Two internal utilities do the heavy lifting: _getStandardProps wires up the Standard Schema '~standard' getter, and _addIssue constructs and attaches a well-formed issue to the dataset. The label argument passed to _addIssue (e.g. 'type') describes what kind of issue it is and is used to build the human-readable message.
Here is a simplified version of Valibot's own string schema:
import * as v from 'valibot';
// 1. Define the issue interface
interface StringIssue extends v.BaseIssue<unknown> {
kind: 'schema';
type: 'string';
expected: 'string';
}
// 2. Define the schema interface
interface StringSchema<TMessage extends v.ErrorMessage<StringIssue> | undefined>
extends v.BaseSchema<string, string, StringIssue> {
type: 'string';
reference: typeof string;
expects: 'string';
message: TMessage;
}
// 3. Implement the factory function
function string<TMessage extends v.ErrorMessage<StringIssue> | undefined>(
message?: TMessage
): StringSchema<TMessage> {
return {
kind: 'schema',
type: 'string',
reference: string,
expects: 'string',
async: false,
message,
get '~standard'() {
return v._getStandardProps(this);
},
'~run'(dataset, config) {
if (typeof dataset.value === 'string') {
// @ts-expect-error
dataset.typed = true;
} else {
v._addIssue(this, 'type', dataset, config);
}
// @ts-expect-error
return dataset as v.OutputDataset<string, StringIssue>;
},
};
}
The // @ts-expect-error comments are a deliberate trade-off in Valibot's codebase to avoid complex conditional generics and improve runtime performance by mutating the dataset object. They are safe here because the typed flag and return type are always consistent with the logic above.

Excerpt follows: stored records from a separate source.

-- ==== Sys2Proof/Machine/Dispatch.lean ====
section
/-! DEFINITION. The dispatch of a decoded instruction to its meaning (spec/40_step_cycle.md R78): one arm per constructor,
in the order of the opcode table (spec/30_encoding.md R59). -/

namespace Sys2Proof.Machine

def exec (i : Instr) (s : State) : Host.Outcome State Fault Refusal :=
  match i with
  | .ldi a imm => Sys2Proof.Machine.execLdi a imm s
  | .add a b => Sys2Proof.Machine.execAdd a b s
  | .mul a b => Sys2Proof.Machine.execMul a b s
  | .div a b => Sys2Proof.Machine.execDiv a b s
  | .and a b => Sys2Proof.Machine.execAnd a b s
  | .inc a => Sys2Proof.Machine.execInc a s
  | .dec a => Sys2Proof.Machine.execDec a s
  | .cmp a b => Sys2Proof.Machine.execCmp a b s
  | .prn a => Sys2Proof.Machine.execPrn a s
  | .push a => Sys2Proof.Machine.execPush a s
  | .pop a => Sys2Proof.Machine.execPop a s
  | .call a => Sys2Proof.Machine.execCall a s
  | .ret => Sys2Proof.Machine.execRet s
  | .jmp a => Sys2Proof.Machine.execJmp a s
  | .jeq a => Sys2Proof.Machine.execJeq a s
  | .hlt => Sys2Proof.Machine.execHlt s

end Sys2Proof.Machine
end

_addIssueand_getStandardPropsare prefixed with an underscore to signal that they are internal. They are exported for advanced use cases like this, but their signatures may change between minor versions.

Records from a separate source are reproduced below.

-- ==== Sys2Proof/Machine/Run.lean ====
section
/-! DEFINITION. What the host does around a run (spec/20_memory.md R54; spec/70_reset_and_hazards.md R150, R151, R159,
R160): load, the repetition of the step, and the result. -/

namespace Sys2Proof.Machine

/-- Reset, load, choice of policy (R150, R151, R159): an image longer than memory is refused and no run starts
(R54; decision D22). -/
def launch (policy : UnknownOpcodePolicy) (image : List Byte) : Option State :=
  if image.length ≤ Config.memorySize then
    some { State.reset with mem := Memory.place Config.loadBase image State.reset.mem, policy := policy }
  else none

/-- The repetition of the step, at most `budget` times: it stops where the machine has no step (R70), or at a step
boundary when the host's budget is spent (R159; decision D25). -/
def runFor : Nat → State → State
  | 0, s => s
  | k + 1, s =>
    match step s with
    | .next t => runFor k t
    | .fault _ => s
    | .refused _ => s

/-- The result of an ended run (R160). -/
structure RunResult where
  run   : RunState
  prn   : List Byte
  diag  : List DiagRecord
  x     : Vector Byte 8
  sp    : Byte
  pc    : Pc
  fl    : Flags
  mem   : Memory
  fault : Option FaultRecord
  deriving DecidableEq, Repr

/-- A run has ended when `run` is Halted or Faulted; only then is there a result, and the fault record is part of it
only when Faulted (R160). -/
def runResult (s : State) : Option RunResult :=
  match s.run with
  | .running => none
  | .halted => some ⟨.halted, s.prn, s.diag, s.x, s.sp, s.pc, s.fl, s.mem, none⟩
  | .faulted => some ⟨.faulted, s.prn, s.diag, s.x, s.sp, s.pc, s.fl, s.mem, s.fault⟩

end Sys2Proof.Machine
end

v.ErrorMessage<T> accepts either a plain string or a callback (issue: T) => string, so custom error messages can be static or dynamically derived from the issue.
Custom actions
Actions follow the same plain-object pattern. Valibot has three action kinds — BaseValidation, BaseTransformation, and BaseMetadata — each with its own kind string. Validation actions check a typed value and may add issues. Transformation actions convert the value to a new type or value. Metadata actions carry static annotations and are never executed during pipeline runs.
Here is a simplified version of Valibot's own email validation action:
import * as v from 'valibot';
const EMAIL_REGEX =
/^[\w+-]+(?:\.[\w+-]+)*@[\w+-]+(?:\.[\w+-]+)*\.[a-zA-Z]{2,}$/iu;
// 1. Define the issue interface
interface EmailIssue<TInput extends string> extends v.BaseIssue<TInput> {
kind: 'validation';
type: 'email';
expected: null;
received: `"${string}"`;
requirement: RegExp;
}
// 2. Define the action interface
interface EmailAction<
TInput extends string,
TMessage extends v.ErrorMessage<EmailIssue<TInput>> | undefined,
> extends v.BaseValidation<TInput, TInput, EmailIssue<TInput>> {
type: 'email';
reference: typeof email;
expects: null;
requirement: RegExp;
message: TMessage;
}
// 3. Implement the factory function
function email<
TInput extends string,
TMessage extends v.ErrorMessage<EmailIssue<TInput>> | undefined,
>(message?: TMessage): EmailAction<TInput, TMessage> {
return {
kind: 'validation',
type: 'email',
reference: email,
expects: null,
async: false,
requirement: EMAIL_REGEX,
message,
'~run'(dataset, config) {
if (dataset.typed && !this.requirement.test(dataset.value)) {
v._addIssue(this, 'email', dataset, config);
}
return dataset;
},
};
}
Notice that '~run' first checks dataset.typed before testing the value. This is the correct pattern for all validation actions — if the dataset is not yet typed (e.g. a schema earlier in the pipe failed), we skip the check entirely.